Everyone has quota limits - they’re designed to scale up based on Google AI/ML predictions, but in the case of an unexpected explosive demand event, your project is likely going to exceed even what is predicted and not have the quota it needs to handle the increased demand.
This can be a challenge if it’s a completely unexpected explosive event, however, if this is an expected event, such as Black Friday/Cyber Monday, and you know it’s coming, then you can increase your quotas in advance to prepare for the increased demand.
You can find out more about how to request more quota in Requesting a higher quota limit.
Additionally, you can avoid hitting quota limits by setting up monitoring to alert you when you are nearing quota limits. You can find out more about monitoring your quotas in monitoring and alerting on quota metrics.

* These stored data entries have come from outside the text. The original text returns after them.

/-- Pass a received frame on with a new satchel: attach at the port, into its ingress lane (R41, R136). TS is the arrival's
ICT less RX_DELAY; the spec is silent on an ICT below RX_DELAY, where the model's TS is 0 (DESIGN CHOICE, log entry 133). -/
def State.portAttach (s : State) (p k : Nat) (d : List Byte) (trunc : Bool) : State :=
  let inst := s.rf (Reg.pipeSubportCfg (p / 2) (p % 2) k) pipeSubportCfg_DEF_INSTANCE
  let ts := s.ictHalf - s.rf (Reg.portPtpCfg p) portPtpCfg_RX_DELAY
  let r := s.attach (8 * p + k) inst ts (p / 2) d
  let s := r.1.modFrame r.2 fun f => f.sf sfTrunc (b2n trunc)
  let l := Tab.get {} s.lanes p
  { s with lanes := Tab.put s.lanes p { l with arrivals := l.arrivals ++ [r.2] } }

/-- Do the receive path and filters of port `p` stay on in P3: named in WAKE_PORTS, with PAT_EN (R405)? -/
def State.listens (s : State) (p : Nat) : Bool := s.wakePort p && s.rf (Reg.portWakeCfg p) portWakeCfg_PAT_EN = 1

/-- A frame meets the wake patterns (R152): in P2 and P3 it is not forwarded, a match raises the wake, and a frame without
one counts as discarded in P2 (R419). In P0 and P1 a match is counted and the frame goes on, unless it wakes an entry
that runs: it is latched then and not forwarded. Answers whether the frame goes on. -/
def State.wakeFilter (s : State) (p k : Nat) (d : List Byte) : State × Bool :=
  let m := if s.rf (Reg.portWakeCfg p) portWakeCfg_PAT_EN = 1 then s.wakeMatch p d else none
  let low := decide (2 ≤ s.pstate)
  let wakes := s.wakePort p && s.wakeArmed 2
  match m with
  | some i =>
    let s := if low then s else s.pCount p k 28
    (if wakes then s.latchWake 2 p k i else s, !low && !wakes)
  | none => if low then (if s.pstate = 2 then s.pCount p k 14 else s, false) else (s, true)

/-- The receive MAC's checks in the order of R136. A truncated length above the data length keeps FCS bytes as frame data:
the spec keeps the first TRUNC_LEN × 64 bytes and drops the FCS, and does not say which prevails (DESIGN CHOICE, log entry
142). -/
def State.frameRx (s : State) (p k : Nat) (d : List Byte) (fcsOk : Bool) : State :=
  let len := d.length + 4
  let full := d ++ leBytes 4 (ethFcs d)
  if s.boot.phase = .off || !s.linked p k then s
  else if s.pstate = 3 then (if s.listens p && fcsOk && 64 ≤ len then (s.wakeFilter p k full).1 else s)
  else if !s.accepts (1 + p) then s
  else
    let max := s.rf (Reg.portSubCfg p k) portSubCfg_MAXFRAME
    if len < 64 then s.pCount p k 6
    else if !fcsOk then s.pCount p k 5
    else
      let r := s.wakeFilter p k full
      let s := r.1
      if !r.2 then s
      else if max < len then
        if s.rf (Reg.portSubCfg p k) portSubCfg_OVS_MODE = 0 then s.pCount p k 7
        else if beNat (slice d 12 2) = 0x8808 then s.macControl p k d
        else
          let s := (((s.pCount p k 8).pCount p k 0).pCount p k 1 len).pCount p k (castCounter d)
          s.portAttach p k (full.take (s.truncLen p k)) true
      else if beNat (slice d 12 2) = 0x8808 then s.macControl p k d
      else
        let s := ((s.pCount p k 0).pCount p k 1 len).pCount p k (castCounter d)
        s.portAttach p k d false

/-- LINK of a sub-port falls (R135, R139, R140); waiting PFC frames are not sent. -/
def State.linkFall (s : State) (p k : Nat) : State :=
  let s := s.setMac p k { s.mac p k with pfc := [] }
  if bit (s.rf (Reg.portStatus p) portStatus_LINK) k then
    let s := (s.setRf (Reg.portStatus p) ⟨k, 1⟩ 0).setRf (Reg.portStatus p) ⟨8 + k, 1⟩ 0
    (s.setRf (Reg.portStatus p) ⟨16 + k, 1⟩ 1).pCount p k 30
  else s.setRf (Reg.portStatus p) ⟨8 + k, 1⟩ 0

/-- A write of PORT.MODE (R133): one that would change SPLIT while a sub-port is enabled is ignored as a whole; a
change of SPLIT zeroes the port's counters, with the HALF bits of those whose bit 39 falls (R141), and empties its
timestamp queue; LINK of disabled sub-ports reads 0. -/
def State.portModeSet (s : State) (p v : Nat) : State :=
  let split := s.rf (Reg.portMode p) portMode_SPLIT
  let change := decide (fld v 0 2 ≠ split)
  if change && s.rf (Reg.portMode p) portMode_SUB_EN ≠ 0 then s else
    let s := s.wr (Reg.portMode p) (BitVec.ofNat 32 (v &&& 0xFF0F))
    let s := if change then
        let lo := ctlAddr (1 + p) 0x2000
        let s := (List.range 256).foldl (fun s i =>
          if bit (s.rdN (Reg.portCnt p (i / 32) (i % 32)) 2) 39 then s.setHalf p (i / 32) (i % 32) else s) s
        { s with regs := s.regs.filter fun e => !(decide (lo ≤ e.1 ∧ e.1 < lo + 0x800)), ptp := Tab.del s.ptp p }
      else s
    (List.range 8).foldl (fun s k => if s.subOn p k then s else s.linkFall p k) s

/-- Where the PTP header of an event message lies, and the UDP version that carries it (0 none, 4, 6) (R149). -/
def ptpHeader (d : List Byte) : Option (Nat × Nat) :=
  let ty := fun o => beNat (slice d o 2)
  let vlan := fun o => if ty o = 0x8100 ∨ ty o = 0x88A8 then o + 4 else o
  let o := vlan (vlan 12)
  let h :=
    if ty o = 0x88F7 then some (o + 2, 0)
    else if ty o = 0x0800 ∧ (d.getD (o + 11) 0).toNat = 17 then
      let u := o + 2 + 4 * fld (d.getD (o + 2) 0).toNat 0 4
      if ty (u + 2) = 319 then some (u + 8, 4) else none
    else if ty o = 0x86DD ∧ (d.getD (o + 8) 0).toNat = 17 then
      let u := o + 42
      if ty (u + 2) = 319 then some (u + 8, 6) else none
    else none
  match h with
  | some (x, v) => if x + 34 ≤ min 128 d.length ∧ (d.getD x 0).toNat % 16 < 4 then some (x, v) else none
  | none => none

/-- A checksum field after the words `old` it covers became `new_` (ones-complement update). -/
def sumUpdate (ck : Nat) (old new_ : List Byte) : Nat :=
  let t := (65535 - ck) + (65535 - onesSum old) + onesSum new_
  let t := t % 65536 + t / 65536
  let t := t % 65536 + t / 65536
  65535 - t

/-- The frame as sent and its two-step record: one-step insertion into a Sync without twoStepFlag while ONE_STEP is 1,
else a record while TWO_STEP is 1 (R149, R150). -/
def State.ptpSend (s : State) (p k : Nat) (d : List Byte) : List Byte × Option PtpRec :=
  match ptpHeader d with
  | none => (d, none)
  | some (h, v) =>
    let tod2 := s.clock.tod / (nsUnit / 2) + s.rf (Reg.portPtpCfg p) portPtpCfg_TX_DELAY
    let ty := (d.getD h 0).toNat % 16
    let two := bit (d.getD (h + 6) 0).toNat 1
    if ty = 0 ∧ !two ∧ s.rf (Reg.portPtpCfg p) portPtpCfg_ONE_STEP = 1 then
      let ns := tod2 / 2
      let stamp := beBytes 6 (ns / 1000000000) ++ beBytes 4 (ns % 1000000000)
      let d' := splice d (h + 34) stamp
      if v = 4 then (splice d' (h - 2) [0, 0], none)
      else if v = 6 then
        let ck := sumUpdate (beNat (slice d (h - 2) 2)) (slice d (h + 34) 10) stamp
        (splice d' (h - 2) (beBytes 2 (if ck = 0 then 0xFFFF else ck)), none)
      else (d', none)
    else if s.rf (Reg.portPtpCfg p) portPtpCfg_TWO_STEP = 1 then
      (d, some ⟨tod2, k, ty, (d.getD (h + 4) 0).toNat, beNat (slice d (h + 30) 2)⟩)
    else (d, none)
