-- ==== Sys2Proof/Machine/RingOps.lean ====
section
/-! DEFINITION. Rings: publications, interrupt sources, transmit chains, host delivery and doorbells (R325 to R347). -/

namespace Sys2Proof.Machine

/-- The key of queue pair `loc` of an instance. -/
def qpKey (inst loc : Nat) : Nat := inst * 256 + loc
/-- A queue pair. -/
def State.qp (s : State) (k : Nat) : Option QPair := Tab.find s.qps k
/-- Replace a queue pair. -/
def State.setQp (s : State) (k : Nat) (q : QPair) : State := { s with qps := Tab.put s.qps k q }
/-- The host link of a queue pair's instance. -/
def State.qpLink (s : State) (k : Nat) : Nat := (s.inst (k / 256)).link
/-- The PASID of a queue pair's instance. -/
def State.qpPasid (s : State) (k : Nat) : Nat := (s.inst (k / 256)).pasid

/-- Ring 0 transmit, 1 buffer, 2 completion. -/
def QPair.ring (q : QPair) (r : Nat) : Ring := if r = 0 then q.tx else if r = 1 then q.buf else q.cpl
/-- Replace a ring. -/
def QPair.setRing (q : QPair) (r : Nat) (x : Ring) : QPair :=
  if r = 0 then { q with tx := x } else if r = 1 then { q with buf := x } else { q with cpl := x }
/-- The entry size of a ring (R325). -/
def ringEntry (r : Nat) : Nat := if r = 1 then 16 else 32
/-- The difference of two indices. -/
def idxSub (a b : Nat) : Nat := (a + 32768 - b % 32768) % 32768
/-- The address of entry `x` of a ring. -/
def QPair.entry (q : QPair) (r x : Nat) : Nat := (q.ring r).base + ringEntry r * (x % 2 ^ (q.ring r).log2)

/-! ### Interrupt sources (R346, R347) -/

/-- Send the interrupt of source `src` (2 × local number + 0 transmit, 1 completion) of an instance. -/
def State.sendSource (s : State) (i src : Nat) : State :=
  match s.qp (qpKey i (src / 2)) with
  | none => s
  | some q =>
    match (q.ring (if src % 2 = 0 then 0 else 2)).src with
    | none => s
    | some x => if x.store then s.fireStore (s.inst i).link x.entry else s.fireMsix1 (s.inst i).link x.entry

/-- The tokens of the 1 µs boundaries that have passed, then held firings in ascending order of source, one per token
(R347). -/
def State.refillIntr (s : State) (i : Nat) : State :=
  let x := s.inst i
  if x.intrRate = 0 then s else
    let n := s.micros - x.served
    let s := s.setInst i { x with tokens := min (x.tokens + n * x.intrRate) (x.intrBurst * 1000), served := s.micros }
    (x.held.mergeSort).foldl (fun s src =>
      let y := s.inst i
      if 1000 ≤ y.tokens then (s.setInst i { y with tokens := y.tokens - 1000, held := y.held.erase src }).sendSource i src
      else s) s

/-- A firing passes the instance's bucket, refilled first, or is held (R347). -/
def State.fireSource (s : State) (i src : Nat) : State :=
  if (s.inst i).intrRate = 0 then s.sendSource i src
  else
    let s := s.refillIntr i
    let x := s.inst i
    if x.held.contains src then s
    else if 1000 ≤ x.tokens then (s.setInst i { x with tokens := x.tokens - 1000 }).sendSource i src
    else s.setInst i { x with held := x.held ++ [src], intrHeld := (x.intrHeld + 1) % 2 ^ 32 }

/-- An armed source with unsignalled events fires after MOD_COUNT of them or MOD_TIME after the first (R346). -/
def State.fireIf (s : State) (k r : Nat) : State :=
  match s.qp k with
  | none => s
  | some q =>
    match (q.ring r).src with
    | none => s
    | some x =>
      let due := match x.till with
        | some t => decide (t ≤ s.ictNs)
        | none => false
      if x.armed && x.events ≠ 0 && (decide (x.modCount ≤ x.events) || due) then
        let y := { x with events := 0, till := none, armed := x.autoArm }
        (s.setQp k (q.setRing r { q.ring r with src := some y })).fireSource (k / 256) (2 * (k % 256) + (if r = 0 then 0 else 1))
      else s

/-- A publication that advances HEAD is an event of the ring's source. -/
def State.ringEvent (s : State) (k r : Nat) : State :=
  match s.qp k with
  | none => s
  | some q =>
    match (q.ring r).src with
    | none => s
    | some x =>
      let y := { x with events := x.events + 1, till := some (x.till.getD (s.ictNs + x.modTime * 1000)) }
      (s.setQp k (q.setRing r { q.ring r with src := some y })).fireIf k r

/-- A doorbell with ARM re-arms the source of its ring. -/
def State.armRing (s : State) (k r : Nat) : State :=
  match s.qp k with
  | none => s
  | some q =>
    match (q.ring r).src with
    | none => s
    | some x => (s.setQp k (q.setRing r { q.ring r with src := some { x with armed := true } })).fireIf k r

/-! ### Publication (R327, R328) -/

/-- Write HEAD, STATE, REASON, DROPS and TOD into a ring control block; nothing where PF1 cannot issue the write. HEAD of a
work ring is the one firmware last published (R340). -/
def State.publish (s : State) (k r : Nat) : State :=
  match s.qp k with
  | none => s
  | some q =>
    let h := s.qpLink k
    let x := q.ring r
    if !s.canIssue h 1 (s.qpPasid k) then s else
      let bs := leBytes 2 x.done ++ leBytes 1 q.st ++ leBytes 1 q.reason ++ leBytes 4 (if r = 2 then q.drops else 0)
        ++ leBytes 8 (s.clock.tod / nsUnit)
      let s := s.hostWrite h 1 (s.qpPasid k) false (q.cb + 64 * r + 0x20) bs
      let s := s.setQp k (q.setRing r { x with pub := x.done })
      if x.done ≠ x.pub then s.ringEvent k r else s

/-- Publish all three control blocks, completion before buffer ring. -/
def State.publishAll (s : State) (k : Nat) : State := ((s.publish k 0).publish k 2).publish k 1

/-- The device publishes a ring's HEAD: the buffer ring's after the completion ring's (R328); a work ring's is firmware's
to publish (R340). -/
def State.headPublish (s : State) (k r : Nat) : State :=
  match s.qp k with
  | none => s
  | some q =>
    if r = 0 ∧ q.work then s
    else if r = 1 ∧ q.cpl.done ≠ q.cpl.pub then (s.publish k 2).publish k 1
    else s.publish k r

/-- HEAD_PUBLISH. -/
def execHeadPublish (inst : Fin 4096) (loc : Fin 256) (ring : Fin 3) (s : State) : Out :=
  if s.stopped then .next s else
  .next (s.headPublish (qpKey inst.val loc.val) ring.val)

/-- Bytes that firmware writes to host memory through PF1 of link `h` with a PASID: where they cover HEAD of the transmit
control block of a work ring, they publish that HEAD, and an advance is an event of the ring (R340, R346). -/
def State.watchHead (s : State) (h pasid a : Nat) (bs : List Byte) : State :=
  s.qps.foldl (fun s e =>
    let x := e.2.cb + 0x20
    if e.2.work ∧ s.qpLink e.1 = h ∧ s.qpPasid e.1 = pasid ∧ a ≤ x ∧ x + 2 ≤ a + bs.length then
      match s.qp e.1 with
      | none => s
      | some q =>
        let n := leNat (slice bs (x - a) 2) % 32768
        let t := s.setQp e.1 { q with tx := { q.tx with done := n, next := n, pub := n } }
        if n ≠ q.tx.pub then t.ringEvent e.1 0 else t
    else s) s

/-- MOD_TIME_EXPIRE. -/
def execModTimeExpire (inst : Fin 4096) (loc : Fin 256) (ring : Fin 3) (s : State) : Out :=
  if s.stopped then .next s else
  .next (s.fireIf (qpKey inst.val loc.val) ring.val)
/-- INTR_RATE_REFILL. -/
def execIntrRateRefill (inst : Fin 4096) (s : State) : Out :=
  if s.stopped then .next s else
  .next (s.refillIntr inst.val)
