/-- SIDE_SCHED_DECISION: the side scheduler of a host link (0, 1) or Hamper link (2 to 7) gives its endpoint a frame. -/
def execSideSchedDecision (endpoint : Fin 8) (s : State) : Out :=
  if s.stopped then .next s else
  let e := endpoint.val
  let ready := e < 2 || (s.hlUp (e - 2) && decide (0 < (s.hvc (e - 2) 1).credits))
  if !ready then .next s
  else
    let r := s.schedule (32 + e) 0
    done (match r.2 with
      | none => r.1
      | some fid => r.1.depart fid)

end Sys2Proof.Machine
end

- Can you provide cost optimization recommendations with GKE clusters using the metering dataset?
GKE uses usage data to make in-cluster recommendations. That data can be exported into BigQuery for customers who want to combine it or analyze it with other data to make more advanced analysis.
You can learn more in the understanding cluster resource usage documentation, as well as this Community blog, which provides best practices and resources for cost optimization in GKE environments.
- Can you explain more about the HTTP load balancer data processing charge, for both inbound and outbound data processing? Are charges based on the number of requests/responses to/from the HTTP load balancer IP? Can I see the inbound or the outbound data process metric with Cloud Monitoring?
Google Cloud continues to invest in improving our suite of load balancers. New innovations such as hybrid load balancing and advanced traffic management are enabling better resiliency, scale, performance, and efficiency for our customers. This change provides a single, simple, consistent way of pricing and comparing Load Balancing options among cloud providers. The cost per GB for Outbound Data Processing will be equivalent to the existing cost for Inbound Data Processing - $0.008 - $0.012 per GB (based on region). Like with Inbound Data Processing, the Outbound Data Processing charge will be calculated by measuring the total volume of data for requests and responses processed by your load balancer during the billing cycle.
The Outbound Data Processing charge will not take effect until October 1, 2022, and customers under an existing contract will keep their current pricing structure for the duration of the contract. You should be able to see outbound data processing the same way you currently can see inbound data processing.
- How should A2 CUDs on GKE be purchased - GPUs / CPUs / RAM as a single block? Or separate into different components? Should the commitments be broken up or can a big one serve multiple VM instances, and how?
Committed Use Discounts (CUDs) can be bought as a single block or with a separate CUD for each resource. The question is whether you want to logically group the resources and align the timeline of the different commitments. This could allow you to stagger your commitments and align to application migration or end of life plans.
At the end of the day, all resources across all CUDs are aggregated as a CUD "pool" of resources to discount eligible usage. This means having 10 one-core CUD commitments is the same as having one CUD with 10 cores.
- How can you build a cost comparison for savings between AWS, Azure, or GCP? Does GCP have another tool besides the cost calculator?
Google Cloud offers our pricing in the calculator and the Cloud Billing Catalog API. Customers who wish to create a cost comparison can leverage the API to systematically request prices for the products and configurations that they would like to compare and combine that with data from other cloud providers in order to complete the comparison.